I recently attended a very pretty funeral and was surprised to discover that it felt wrong to me. Living in Israel has changed my perspective on so many things, it turns out that I have developed a new way of seeing funerals too.
A mother of a neighbor died. She had a long good life although her youth was marred by the horrors of the Holocaust that never really left her. Her son arranged her burial in the cemetery where his father had chosen to be buried, a private cemetery where he could have a non-religious funeral.
The Holocaust caused his father to develop a problem with religion.
The funeral was in a private cemetery in a kibbutz near Haifa. The location is beautiful. The graves are spaced out, each with its own unique style.
Unlike the municipal cemeteries run by the Hevra Kadishah who also conduct the funeral ceremony according to Jewish tradition, in the private cemetary you can have any kind of ceremony you want. Some of the people who choose this route are not Jews. Some are Jews who for whatever reason developed a distaste for the religious. Others simply like the freedom of choice and the prettier location.
In general Israelis are horrible at ceremonies. Pageantry takes timing, care of details and “prettifying” reality – Israelis don’t do that.
The first Israeli funeral I went to shocked me to the core. I was in 10th grade and the brother of a girl in my class died in a training accident in the army. The first thing that struck me was the ambulance waiting outside the cemetery in case, in their anguish, any of the relatives collapsed and needed medical care. Then came the gut-wrenching howls from some of the women of the family. Then the father saying Kaddish for his son, crying and asking God why the natural order of the world had been flipped on its head, why he had to say Kaddish for his boy when it was the boy who eventually should have said kaddish for him.

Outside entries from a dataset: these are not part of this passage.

-- ==== Sys2Proof/Laws/KeepsSched.lean ====
section
/-! SUPPORT. Every operation of Machine/Sched.lean carries `Keeps` on. -/

namespace Sys2Proof.Machine

set_option linter.unusedTactic false
set_option linter.unreachableTactic false

variable {a s t : State}

theorem State.startProg_keeps {x1 x2 x3} (h : Keeps a s) : Keeps a (State.startProg s x1 x2 x3) := by
  unfold State.startProg
  try dsimp only
  repeat' (first | with_reducible assumption | with_reducible apply State.updEng_keeps | with_reducible apply State.progLoad_keeps | with_reducible refine State.progLoad_keepsEq (by assumption) ?_ | with_reducible refine keeps_foldl (fun _ _ _ => ?_) ?_ | with_reducible refine keeps_forUpto (fun _ _ _ => ?_) ?_ | split | with_reducible refine keeps_freeCnt (Nat.le_add_right _ _) ?_)

theorem State.startSheaf_keeps {x1 x2} (h : Keeps a s) : Keeps a (State.startSheaf s x1 x2) := by
  unfold State.startSheaf
  extract_lets base r b s1 s2 s3 s4
  have h1 : Keeps a s1 := by
    dsimp only [s1, b]
    repeat' (first | with_reducible assumption | with_reducible apply State.blkBegin_keeps | split)
  clear_value s1
  have h2 : Keeps a s2 := State.updEng_keeps h1
  clear_value s2
  have h3 : Keeps a s3 := by
    dsimp only [s3]
    split
    · exact State.startProg_keeps (State.updCarder_keeps h2)
    · exact h2
  clear_value s3
  have h4 : Keeps a s4 := by
    dsimp only [s4]
    split
    · exact h3
    · exact State.eccRead_keeps h3
  clear_value s4
  split
  · exact State.updGold_keeps h4
  · exact h4

theorem State.takeFrom_keeps {x1 x2 x3} (h : Keeps a s) : Keeps a (State.takeFrom s x1 x2 x3) := by
  unfold State.takeFrom
  try dsimp only
  repeat' (first | with_reducible assumption | with_reducible apply State.updEng_keeps | with_reducible refine keeps_foldl (fun _ _ _ => ?_) ?_ | with_reducible refine keeps_forUpto (fun _ _ _ => ?_) ?_ | split | with_reducible refine keeps_freeCnt (Nat.le_add_right _ _) ?_)

theorem State.sheafStart_keeps {x1} (h : Keeps a s) : Keeps a (State.sheafStart s x1) := by
  unfold State.sheafStart
  try dsimp only
  repeat' (first | with_reducible assumption | with_reducible apply State.takeFrom_keeps | with_reducible apply State.startSheaf_keeps | with_reducible apply State.drainReady_keeps | with_reducible refine keeps_foldl (fun _ _ _ => ?_) ?_ | with_reducible refine keeps_forUpto (fun _ _ _ => ?_) ?_ | split | with_reducible refine keeps_freeCnt (Nat.le_add_right _ _) ?_)

theorem State.steal_keeps {x1} (h : Keeps a s) : Keeps a (State.steal s x1) := by
  unfold State.steal
  try dsimp only
  repeat' (first | with_reducible assumption | with_reducible apply State.startSheaf_keeps | with_reducible apply State.drainReady_keeps | with_reducible apply State.updEng_keeps | with_reducible refine keeps_foldl (fun _ _ _ => ?_) ?_ | with_reducible refine keeps_forUpto (fun _ _ _ => ?_) ?_ | split | with_reducible refine keeps_freeCnt (Nat.le_add_right _ _) ?_)

theorem State.runSheaf_keeps {x1} (h : Keeps a s) : Keeps a (State.runSheaf s x1) := by
  unfold State.runSheaf
  try dsimp only
  repeat' (first | with_reducible assumption | with_reducible apply State.updEng_keeps | with_reducible apply blkSheaf_keeps | with_reducible refine blkSheaf_keepsEq (by assumption) ?_ | with_reducible apply depthSheaf_keeps | with_reducible refine depthSheaf_keepsEq (by assumption) ?_ | with_reducible apply State.updCarder_keeps | with_reducible apply progSheaf_keeps | with_reducible refine progSheaf_keepsEq (by assumption) ?_ | with_reducible apply thrSheaf_keeps | with_reducible refine thrSheaf_keepsEq (by assumption) ?_ | with_reducible refine keeps_foldl (fun _ _ _ => ?_) ?_ | with_reducible refine keeps_forUpto (fun _ _ _ => ?_) ?_ | split | with_reducible refine keeps_freeCnt (Nat.le_add_right _ _) ?_)

theorem State.runOp_keeps {x1 x2} (h : Keeps a s) : Keeps a (State.runOp s x1 x2) := by
  unfold State.runOp
  try dsimp only
  repeat' (first | with_reducible assumption | with_reducible apply State.runSheaf_keeps | with_reducible refine keeps_foldl (fun _ _ _ => ?_) ?_ | with_reducible refine keeps_forUpto (fun _ _ _ => ?_) ?_ | split | with_reducible refine keeps_freeCnt (Nat.le_add_right _ _) ?_)

theorem State.suspect_keeps {x1 x2 x3} (h : Keeps a s) : Keeps a (State.suspect s x1 x2 x3) := by
  unfold State.suspect
  try dsimp only
  repeat' (first | with_reducible assumption | with_reducible apply State.withhold_keeps | with_reducible apply keeps_mapFlt | with_reducible apply State.resetEngine_keeps | with_reducible refine keeps_foldl (fun _ _ _ => ?_) ?_ | with_reducible refine keeps_forUpto (fun _ _ _ => ?_) ?_ | split | with_reducible refine keeps_freeCnt (Nat.le_add_right _ _) ?_)

theorem State.blkEnd_keeps {x1 x2 x3} (h : Keeps a s) : Keeps a (State.blkEnd s x1 x2 x3) := by
  unfold State.blkEnd
  try dsimp only
  repeat' (first | with_reducible assumption | with_reducible apply State.setLatch_keeps | with_reducible apply State.updBlk_keeps | with_reducible refine keeps_foldl (fun _ _ _ => ?_) ?_ | with_reducible refine keeps_forUpto (fun _ _ _ => ?_) ?_ | split | with_reducible refine keeps_freeCnt (Nat.le_add_right _ _) ?_)

theorem State.goldEnd_keeps {x1 x2 x3} (h : Keeps a s) : Keeps a (State.goldEnd s x1 x2 x3) := by
  unfold State.goldEnd
  try dsimp only
  repeat' (first | with_reducible assumption | with_reducible apply State.goldFails_keeps | with_reducible apply State.unitFails_keeps | with_reducible apply State.updEng_keeps | with_reducible refine keeps_foldl (fun _ _ _ => ?_) ?_ | with_reducible refine keeps_forUpto (fun _ _ _ => ?_) ?_ | split | with_reducible refine keeps_freeCnt (Nat.le_add_right _ _) ?_)

theorem State.maybeStage_keeps {x1 x2} (h : Keeps a s) : Keeps a (State.maybeStage s x1 x2) := by
  unfold State.maybeStage
  try dsimp only
  repeat' (first | with_reducible assumption | with_reducible apply State.startStage_keeps | with_reducible refine keeps_foldl (fun _ _ _ => ?_) ?_ | with_reducible refine keeps_forUpto (fun _ _ _ => ?_) ?_ | split | with_reducible refine keeps_freeCnt (Nat.le_add_right _ _) ?_)

theorem State.reportSheaf_keeps {x1 x2 x3} (h : Keeps a s) : Keeps a (State.reportSheaf s x1 x2 x3) := by
  unfold State.reportSheaf
  try dsimp only
  repeat' (first | with_reducible assumption | with_reducible apply State.suspect_keeps | with_reducible apply State.maybeStage_keeps | with_reducible apply State.completeNode_keeps | with_reducible apply State.withhold_keeps | with_reducible apply State.gateSheafDone_keeps | with_reducible apply State.cplRecord_keeps | with_reducible apply State.updEp_keeps | with_reducible apply State.sheafFault_keeps | with_reducible apply State.goldEnd_keeps | with_reducible refine keeps_foldl (fun _ _ _ => ?_) ?_ | with_reducible refine keeps_forUpto (fun _ _ _ => ?_) ?_ | split | with_reducible refine keeps_freeCnt (Nat.le_add_right _ _) ?_)

theorem State.sheafEnd_keeps {x1 x2} (h : Keeps a s) : Keeps a (State.sheafEnd s x1 x2) := by
  unfold State.sheafEnd
  try dsimp only
  repeat' (first | with_reducible assumption | with_reducible apply State.drainReady_keeps | with_reducible apply State.reportSheaf_keeps | with_reducible apply State.blkEnd_keeps | with_reducible apply State.updCarder_keeps | with_reducible apply State.updEng_keeps | with_reducible apply State.corrected_keeps | with_reducible apply State.runSheaf_keeps | with_reducible refine keeps_foldl (fun _ _ _ => ?_) ?_ | with_reducible refine keeps_forUpto (fun _ _ _ => ?_) ?_ | split | with_reducible refine keeps_freeCnt (Nat.le_add_right _ _) ?_)

theorem execSheafStart_keeps {x0} (e : execSheafStart x0 s = .next t) : Keeps s t := by
  unfold execSheafStart at e
  have h := Keeps.refl s
  replace e := Host.Outcome.next.inj e
  subst e
  try dsimp only
  repeat' (first | with_reducible assumption | with_reducible apply State.sheafStart_keeps | with_reducible apply State.settle_keeps | with_reducible refine keeps_foldl (fun _ _ _ => ?_) ?_ | with_reducible refine keeps_forUpto (fun _ _ _ => ?_) ?_ | split | with_reducible refine keeps_freeCnt (Nat.le_add_right _ _) ?_)

theorem execSteal_keeps {x0} (e : execSteal x0 s = .next t) : Keeps s t := by
  unfold execSteal at e
  have h := Keeps.refl s
  replace e := Host.Outcome.next.inj e
  subst e
  try dsimp only
  repeat' (first | with_reducible assumption | with_reducible apply State.steal_keeps | with_reducible apply State.settle_keeps | with_reducible refine keeps_foldl (fun _ _ _ => ?_) ?_ | with_reducible refine keeps_forUpto (fun _ _ _ => ?_) ?_ | split | with_reducible refine keeps_freeCnt (Nat.le_add_right _ _) ?_)

theorem execSheafEnd_keeps {x0} (e : execSheafEnd x0 s = .next t) : Keeps s t := by
  unfold execSheafEnd at e
  have h := Keeps.refl s
  replace e := Host.Outcome.next.inj e
  subst e
  try dsimp only
  repeat' (first | with_reducible assumption | with_reducible apply State.sheafEnd_keeps | with_reducible apply State.settle_keeps | with_reducible refine keeps_foldl (fun _ _ _ => ?_) ?_ | with_reducible refine keeps_forUpto (fun _ _ _ => ?_) ?_ | split | with_reducible refine keeps_freeCnt (Nat.le_add_right _ _) ?_)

Raw, gut-wrenching pain I will never forget.
I have been to many different funerals since. Too many. The way the families react is different. When and how much they choose to speak is different. The funeral ceremony itself is very spartan. The area where family and friends gather before the funeral is usually an empty, unadorned space, designed to fit large crowds. The body is brought out, wrapped in a shroud. There is no coffin (unless it’s a military funeral).

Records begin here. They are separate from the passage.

-- ==== Sys2Proof/Laws/KeepsPowerOps.lean ====
section
/-! SUPPORT. Every operation of Machine/PowerOps.lean carries `Keeps` on. -/

namespace Sys2Proof.Machine

set_option linter.unusedTactic false
set_option linter.unreachableTactic false

variable {a s t : State}

theorem State.writeVolt_keeps {x1 x2} (h : Keeps a s) : Keeps a (State.writeVolt s x1 x2) := by
  unfold State.writeVolt
  try dsimp only
  repeat' (first | with_reducible assumption | with_reducible apply State.updOpc_keeps | with_reducible refine keeps_foldl (fun _ _ _ => ?_) ?_ | with_reducible refine keeps_forUpto (fun _ _ _ => ?_) ?_ | split | with_reducible refine keeps_freeCnt (Nat.le_add_right _ _) ?_)

theorem State.applyLevel_keeps {x1 x2} (h : Keeps a s) : Keeps a (State.applyLevel s x1 x2) := by
  unfold State.applyLevel
  try dsimp only
  repeat' (first | with_reducible assumption | with_reducible apply State.updOpc_keeps | with_reducible apply State.writeVolt_keeps | with_reducible refine keeps_foldl (fun _ _ _ => ?_) ?_ | with_reducible refine keeps_forUpto (fun _ _ _ => ?_) ?_ | split | with_reducible refine keeps_freeCnt (Nat.le_add_right _ _) ?_)

theorem State.applyOpcTable_keeps {x1 x2} (h : Keeps a s) : Keeps a (State.applyOpcTable s x1 x2) := by
  unfold State.applyOpcTable
  try dsimp only
  repeat' (first | with_reducible assumption | with_reducible apply State.applyLevel_keeps | with_reducible apply State.updOpc_keeps | with_reducible refine keeps_foldl (fun _ _ _ => ?_) ?_ | with_reducible refine keeps_forUpto (fun _ _ _ => ?_) ?_ | split | with_reducible refine keeps_freeCnt (Nat.le_add_right _ _) ?_)

theorem State.applyOpcLevel_keeps {x1 x2} (h : Keeps a s) : Keeps a (State.applyOpcLevel s x1 x2) := by
  unfold State.applyOpcLevel
  try dsimp only
  repeat' (first | with_reducible assumption | with_reducible apply State.applyLevel_keeps | with_reducible apply State.updOpc_keeps | with_reducible refine keeps_foldl (fun _ _ _ => ?_) ?_ | with_reducible refine keeps_forUpto (fun _ _ _ => ?_) ?_ | split | with_reducible refine keeps_freeCnt (Nat.le_add_right _ _) ?_)

theorem State.applyThr_keeps {x1 x2} (h : Keeps a s) : Keeps a (State.applyThr s x1 x2) := by
  unfold State.applyThr
  try dsimp only
  repeat' (first | with_reducible assumption | with_reducible apply State.updOpc_keeps | with_reducible refine keeps_foldl (fun _ _ _ => ?_) ?_ | with_reducible refine keeps_forUpto (fun _ _ _ => ?_) ?_ | split | with_reducible refine keeps_freeCnt (Nat.le_add_right _ _) ?_)

theorem State.setShares_keeps {x1} (h : Keeps a s) : Keeps a (State.setShares s x1) := by
  unfold State.setShares
  try dsimp only
  repeat' (first | with_reducible assumption | with_reducible apply State.updHmc_keeps | with_reducible refine keeps_foldl (fun _ _ _ => ?_) ?_ | with_reducible refine keeps_forUpto (fun _ _ _ => ?_) ?_ | split | with_reducible refine keeps_freeCnt (Nat.le_add_right _ _) ?_)

theorem State.pumpEval_keeps (h : Keeps a s) : Keeps a (State.pumpEval s) := by
  unfold State.pumpEval
  try dsimp only
  repeat' (first | with_reducible assumption | with_reducible apply keeps_mapCool | with_reducible refine keeps_foldl (fun _ _ _ => ?_) ?_ | with_reducible refine keeps_forUpto (fun _ _ _ => ?_) ?_ | split | with_reducible refine keeps_freeCnt (Nat.le_add_right _ _) ?_)

theorem State.warmEval_keeps {x1} (h : Keeps a s) : Keeps a (State.warmEval s x1) := by
  unfold State.warmEval
  try dsimp only
  repeat' (first | with_reducible assumption | with_reducible apply State.updOpc_keeps | with_reducible refine keeps_foldl (fun _ _ _ => ?_) ?_ | with_reducible refine keeps_forUpto (fun _ _ _ => ?_) ?_ | split | with_reducible refine keeps_freeCnt (Nat.le_add_right _ _) ?_)

theorem State.placeWarm_keeps {x1} (h : Keeps a s) : Keeps a (State.placeWarm s x1) := by
  unfold State.placeWarm
  try dsimp only
  repeat' (first | with_reducible assumption | with_reducible apply State.pushLane_keeps | with_reducible refine keeps_foldl (fun _ _ _ => ?_) ?_ | with_reducible refine keeps_forUpto (fun _ _ _ => ?_) ?_ | split | with_reducible refine keeps_freeCnt (Nat.le_add_right _ _) ?_)

end Sys2Proof.Machine
end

The body wrapped for burial usually looks much smaller than the person seemed in life.
It is considered a mitzvah to escort the dead to their final resting place. It’s considered a mitzvah to take part in the actual activity of burying the dead. While most of the ceremony consists of prayers for the deceased, at the end of the ceremony a direct request is made from the soul of deceased, asking for forgiveness if any offense was caused, with an explanation that if something was done that disturbed the body, it was done out of respect and in accordance with the traditional methods of preparing the deceased for their final journey. Before leaving attendees place a stone on the grave, symbolizing the permanence of memory.
It’s a utilitarian ceremony with no real thought given to beauty or comfort.
Municipal cemeteries tend to be overcrowded and unattractive, even when they are in beautiful locations (as is Haifa’s cemetery). There is none of the charm of an old cemetery you might find in the USA or Europe. This private cemetery was different. It was tranquil and pleasant.
And it felt wrong.
The place created for families to speak before the ceremony was lovely. It had a podium and pews to sit in. The deceased was brought out in a coffin, covered in a cloth that made it look more like a table than a body prepared for burial.
(The family did choose to have a Rabbi conduct the service so that part was like in standard funerals.)
My internal conflict surprised me. On one hand my natural desire for beauty and peacefulness was answered. The environment provided everything I had previously felt lacking in other funerals I attended. On the other hand, it felt wrong to me.
Israeli funerals aren’t prettified because death isn’t pretty. Other people might have customs designed to make it easier for the bereaved, to distance the living from death - such as not having anything to do with the physical act of burying the deceased or even leaving before the coffin is placed in the ground. Our funerals aren’t designed to disguise the ugliness of grief. The bereaved often have intense emotions clawing at their guts and the funeral is the place to let it out – and however it comes out, it’s ok.
It surprised me how much the coffin disturbed me. It seemed fake, artificial, an unnecessary, unwanted barrier between the deceased and the land that is a living player in the eternal love story of the Nation of Israel. Does that seem strange? It must…
Living in this land has changed me. I will always love the beautiful but I have learned to understand the beauty of truth and truth is often unpleasant, messy and even harsh.